I guess he didnt think it would happen to him.

the obvious ladder/ppe issues aside... I really dont think your average person is mentally prepared for cutting aloft, things move pretty quickly cutting up there - the average HO just isnt prepared for that type of thing. Its sort of like the warning decals on the bandits: the chipper does not know the difference between a hand or wood. Well, the tree doesnt know your a moron, and it doesnt care if you have a family either.


----------



## outofmytree (Oct 20, 2009)

I have a neat set of scars down my right wrist I picked up about 20 years ago. I was working inside a building replacing airconditioning fittings. I couldn't find a ladder so I used a chair to reach the outlet. I lost my balance, fell onto a pile of metal OBD's (air vents to you lot) and sliced up my right forearm but good. The lesson here is simple. Falling down hurts. Falling down on hard stuff hurts more. Falling down on hard stuff from a decent height can kill you stone cold dead.

Stay safe people.


----------



## fishercat (Oct 20, 2009)

*i see it eveyday here.*

we are just overpriced vultures to most around here.anyone with a chainsaw can do it one guy told me.he dropped the first tree across the wires and caught his lawn on fire.next weekend he was back out there again.what are ya gonna do?


----------



## ropensaddle (Oct 21, 2009)

fishercat said:


> we are just overpriced vultures to most around here.anyone with a chainsaw can do it one guy told me.he dropped the first tree across the wires and caught his lawn on fire.next weekend he was back out there again.what are ya gonna do?

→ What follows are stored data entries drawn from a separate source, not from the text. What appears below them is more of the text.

/-- LOSS issues: the step's loss is read for the record; one that is not finite is a cause of R47. -/
def runLoss (d : Die) (c : Sid) (w : BitVec 512) (s : State) : State :=
  let x := str s d c
  let (v, s) := readLoss s (dfld w 0x10 8)
  let s := updAttempt s x.attempt fun a => { a with loss := some v }
  let s := if nonFinite32 v then guardReport s x.attempt gLoss (dLayer w) (BitVec.ofNat 8 d.val) else s
  signals (issued s d c) (doneSig d c x w)

/-- LOSS. -/
def doLoss (d : Die) (c : Sid) (s : State) : State :=
  issueAs tStep (fun w => decide (dOp w = 3)) (runLoss d c) d c s

/-! ### The end of a step (R54, R55, R56, R73) -/

/-- STEP_LOSS_SCALE shows E and CLEAN_RUN. -/
def showScale (s : State) : State :=
  setReg s rLossScale (w32 (s.step.cleanRun % 65536 * 256 + unsign 8 s.step.lossE))

/-- The loss-scale rule for a poisoned step. -/
def scalePoison (s : State) : State :=
  match params s with
  | none => s
  | some p =>
    let s := if s.step.lossE ≤ p.eMin then rsEvent s rStepStat 9 else s
    showScale { s with step := { s.step with lossE := max (s.step.lossE - 1) p.eMin, cleanRun := 0 } }

/-- The loss-scale rule at a commit. -/
def scaleCommit (s : State) : State :=
  match params s with
  | none => s
  | some p =>
    let run := s.step.cleanRun + 1
    showScale { s with step := { s.step with
      lossE := if run = p.growth then min (s.step.lossE + 1) p.eMax else s.step.lossE
      cleanRun := if run = p.growth then 0 else run } }

/-- STEP_POISON shows the counts. -/
def showPoison (s : State) : State :=
  setReg s rStepPoison (w32 (min s.step.poisonTotal 65535 * 65536 + s.step.poisonRun % 256))

/-- STEP_GUARD_CAUSE of an attempt (R74), also the GUARD_CAUSE of its record. -/
def causeWord (a : Attempt) : Word :=
  w32 (a.layer.toNat * 65536 + a.cd.toNat * 256 + a.causes.toNat)

/-- STATUS of a step record (R73). SNAPSHOT and OUTER_STEP follow the step number, also in the record of a poisoned
attempt (DESIGN CHOICE, log entry 75). -/
def recordStatus (s : State) (a : Attempt) : Nat :=
  let p := params s
  let q := match p with | some p => p.q | none => 0
  let h := match p with | some p => p.h | none => 0
  let clear := decide (a.verdict = some .clear)
  b2n clear + 2 * b2n (!clear) + 4 * b2n a.stashFallback + 8 * b2n a.stashOverflow +
  16 * b2n (decide (q ≠ 0 ∧ a.step.toNat % q = 0)) + 32 * b2n (decide (h ≠ 0 ∧ a.step.toNat % h = 0)) +
  64 * b2n a.finisher + 128 * b2n a.loss.isSome

/-- The layers of the model that the image describes, each once. -/
def modelLayers (s : State) : List Nat := s.img.layers.foldl (fun ls l => if lLayer l ∈ ls then ls else ls ++ [lLayer l]) []

/-- The expert pairs of an attempt, layer by layer: free, but none redirected at redirect depth 0 (R66, R68). -/
def attemptSlots (s : State) (a : Attempt) : List SlotCount :=
  (modelLayers s).map fun l =>
    { layer := l, assigned := Config.slotAssigned a.att s.tb l
      redirected := match params s with
        | some p => if p.redirectDepth = 0 then 0 else Config.slotRedirects a.att s.tb l
        | none => 0
      dropped := Config.slotDrops a.att s.tb l }

/-- Pairs that an attempt redirected in all layers. -/
def slotRedirects (s : State) (a : Attempt) : Word := (attemptSlots s a).foldl (fun n c => n + c.redirected) 0

/-- Pairs that an attempt dropped in all layers. -/
def slotDrops (s : State) (a : Attempt) : Word := (attemptSlots s a).foldl (fun n c => n + c.dropped) 0

/-- The counts of the step, the running totals since activation, and SLOT_DROP when a layer dropped a pair (R68). -/
def countSlots (s : State) (a : Attempt) : State :=
  let cs := attemptSlots s a
  let s := { addReg (addReg s rSlotRedir (slotRedirects s a).toNat) rSlotDrop (slotDrops s a).toNat with
             step := { s.step with slotCounts := cs } }
  if cs.all fun c => decide (c.dropped = 0) then s else rsEvent s rStepStat 4
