/-- E2E_ACK_TIMER: the acknowledgement interval of a collective flow ends. -/
def doE2eAckTimer (key : Nat) (s : State) : State :=
  match s.fab.dst[key]? with
  | none => s
  | some f =>
    if !f.ackDue then s else
    let s := advanceTo (f.ackAt.getD 0) s
    let s := { s with fab := { s.fab with dst := s.fab.dst.set key { f with ackDue := false, ackAt := none } } }
    sendPkt s { blankPkt s ptE2eAck f.srcMod f.srcEp f.dstEp with addr := w64 (f.point.toNat + f.vc / 2 * 65536) }

/-- FLOW_IDLE_EXPIRE: a flow with no traffic for FLOW_IDLE is freed, at its source when nothing is outstanding on
it. -/
def doFlowIdleExpire (source : Bool) (key : Nat) (s : State) : State :=
  let idle := s.fab.timers.flowIdle * 1000
  if source then
    match s.fab.src[key]? with
    | none => s
    | some f =>
      if s.fab.outs.any fun o => f.serves o.pkt then s else
      let s := advanceTo (f.last + idle) s
      { s with fab := { s.fab with src := s.fab.src.eraseIdx key } }
  else match s.fab.dst[key]? with
    | none => s
    | some f =>
      let s := advanceTo (f.last + idle) s
      { s with fab := { s.fab with dst := s.fab.dst.eraseIdx key } }

/-! ### Relief and replay-store room (R315, R316) -/

/-- RELIEF_MOVE: the candidates of the i-th waiting packet have had no credit for 2 µs, and it moves to the relief channel. One
that waits for replay-store room, or that needs no credit, does not. -/
def doReliefMove (i : Nat) (s : State) : State :=
  match s.fab.waiting[i]? with
  | none => s
  | some w => match w.dry with
    | none => s
    | some t =>
      if w.pkt.relief ∨ (candidates s w).any (hasCredit s w.pkt) then s else
      let s := advanceTo (t + 2000) s
      let s := addReg64 s rReliefPkts 1
      sendOn { s with fab := { s.fab with waiting := s.fab.waiting.eraseIdx i } } { w with pkt := { w.pkt with relief := true }, dry := none }

/-- A packet's route may leave on a port. -/
def leavesOn (s : State) (port : Nat) (p : Packet) : Bool :=
  match routeOf s p with
  | .dims ds => ds.any fun d => decide (2 + fld (dimEntry s p.epoch d) 9 8 = port)
  | _ => false

/-- REPLAY_STORE_SEND: packets waiting for room in a C port's replay store are tried again. -/
def doReplayStoreSend (port : Fin 6) (s : State) : State :=
  if port.val < 4 then s else retryWaiting s (leavesOn s port.val)

/-! ### Link retry and loss (R313, R314) -/

/-- A packet that a lost link to `peer` had not delivered goes out again on relief: on another link to the same peer, else by
the relief entry of the current bank unless it is a collective packet; with no link it is discarded, as a LINK_HELLO always
is. -/
def rescue (peer : Half) (s : State) (u : LinkPkt) : State :=
  if u.pkt.type = ptHello then s
  else
    let s := addReg64 s rReliefPkts 1
    let w : WaitPkt := { pkt := { u.pkt with relief := true }, at0 := u.sentAt, peer := some peer, cur := true }
    match pick s w true with
    | (some c, s) => depart s w c
    | (none, s) => keepWaiting s w

/-- Some link of a dimension carries traffic. -/
def dimAlive (s : State) (d : Nat) : Bool := (dimChans (dimEntry s s.fab.cur d)).any fun c => (link s c).usable

/-- ROUTE_NOTICE to every link peer at level 3 or above, once each (R314, R350); a loop link has none (R333). -/
def routeNotice (s : State) (d : Nat) (ch : Chan) (up : Bool) : State :=
  let ps := s.fab.links.foldl (fun (acc : List (Half × Chan)) (k, l) =>
    if l.usable ∧ 3 ≤ l.level ∧ chanOf k ≠ ch ∧ l.peer ≠ s.fab.modId ∧ acc.all (fun x => decide (x.1 ≠ l.peer)) then acc ++ [(l.peer, chanOf k)] else acc) []
  ps.foldl (fun s (m, c) =>
    let p := { blankPkt s ptRouteNotice m 24 24 with
      scope := 1, addr := w64 (d + (ch.port.val * 8 + ch.fibre.val % 8) * 1024 + b2n up * 65536) }
    toPeer s p c) s

/-- A link goes down: its packets are rescued, and the loss of a dimension's last link is told to the other
peers. -/
def linkDown (s : State) (ch : Chan) : State :=
  let l := link s ch
  let dm := chanDim s s.fab.cur ch
  let before := match dm with | some d => dimAlive s d | none => false
  let s := updLink s ch fun l => { l with accepted := false, peerAcc := false, up := false, unacked := [], closing := false, lockedAt := none }
  let s := addReg (fabErr s 7 (blankPkt s ptWrite 0 0 0) (some ch)) rLinkDownCnt 1
  let s := l.unacked.foldl (rescue l.peer) (showUsed s ch.port.val)
  match dm with
  | some d => if before && !(dimAlive s d) then routeNotice s d ch false else s
  | none => s

/-- Resend one packet of a link with its LSN, older by the time it was held (R310); the retry limit takes the link down. -/
def linkResend (s : State) (ch : Chan) (lsn : Half) : State :=
  match (link s ch).unacked.find? fun u => decide (u.pkt.lsn = lsn) with
  | none => s
  | some u =>
    if s.fab.timers.linkRetryMax ≤ u.retries then linkDown s ch
    else
      let s := addReg64 (addReg64 s rLinkRetx 1) rTxFlits (flits u.pkt)
      let p := aged u.pkt (s.clk - u.sentAt)
      let s := updLink s ch fun l => { l with unacked := l.unacked.map fun x =>
        if x.pkt.lsn = lsn then { pkt := p, retries := x.retries + 1, sentAt := s.clk } else x }
      emit s (.packet p (some ch))

/-- A link control word: acknowledgements free held packets, negative ones resend, and credit comes back. -/
def takeLcw (w : Lcw) (s : State) : State :=
  let s := updLink s w.about fun l =>
    { l with unacked := l.unacked.filter fun u => decide (u.pkt.lsn ∈ w.naks) || !(serialAtOrBefore 16 u.pkt.lsn.toNat w.ack.toNat),
             credit := w.credits.foldl (fun v c => creditAdd v c.1.val c.2) l.credit }
  let s := showUsed s w.about.port.val
  let s := w.naks.foldl (fun s n => linkResend s w.about n) s
  retryWaiting s fun _ => true

/-- LINK_ACK_TIMEOUT: no acknowledgement within 2 link round trips. -/
def doLinkAckTimeout (ch : Chan) (lsn : Half) (s : State) : State :=
  match (link s ch).unacked.find? fun u => decide (u.pkt.lsn = lsn) with
  | none => s
  | some u => linkResend (advanceTo (u.sentAt + 4 * Config.linkLatency (chanNo ch)) s) ch lsn

/-! ### Management packets (R261, R314, R324, R325) -/

/-- Forward a poison broadcast (R325): from an A peer on every B dimension, from B dimension d on those below. -/
def forwardPoison (p : Packet) (ch : Chan) (s : State) : State :=
  if ch.port.val < 2 then (bPeers s 8).foldl (sendCopyB p) s
  else match chanDim s s.fab.cur ch with
    | some d => if d < 8 then (bPeers s d).foldl (sendCopyB p) s else s
    | none => s

/-- A poison broadcast names an attempt of this module's job: the first copy acts. -/
def takePoison (p : Packet) (ch : Chan) (s : State) : State :=
  let att := w64 (leAt p.payload 0 8)
  let causes : BitVec 7 := BitVec.ofNat 7 (leAt p.payload 8 4)
  if p.jobId ≠ jobOf s ∨ att ∈ s.fab.seenPoison then s
  else
    let s := { s with fab := { s.fab with seenPoison := s.fab.seenPoison ++ [att] } }
    let s := forwardPoison p ch s
    match attempt s att with
    | some a => match a.verdict with
      | none => setPoison (addCause s att gRemote 0xFFFF 0xFF) att
      | some .indeterminate => addCause s att gRemote 0xFFFF 0xFF
      | some _ => s
    | none =>
      if s.img.st = .shadow then (if s.upd.p2.isNone ∧ s.upd.shadowAtt.toNat ≤ att.toNat then shadowAt (att + 1) s else s)
      else if (reg64 s rSyncAttempt).toNat < att.toNat then
        { s with step := { s.step with remotePoison := s.step.remotePoison ++ [(att, causes)] } }
      else s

Overpriced vultures lol I an sorry for his family but really agree they do need to understand this is skilled work not whack and stack.


----------



## dingeryote (Oct 21, 2009)

It is Sad really.
One stupid limb cost the guys family a life.

The problem is that the matter is TOO simple.

Lotsa folks figure they could drive and win at Daytona 'cuz it's just pressing the gas pedal and turning left all the time.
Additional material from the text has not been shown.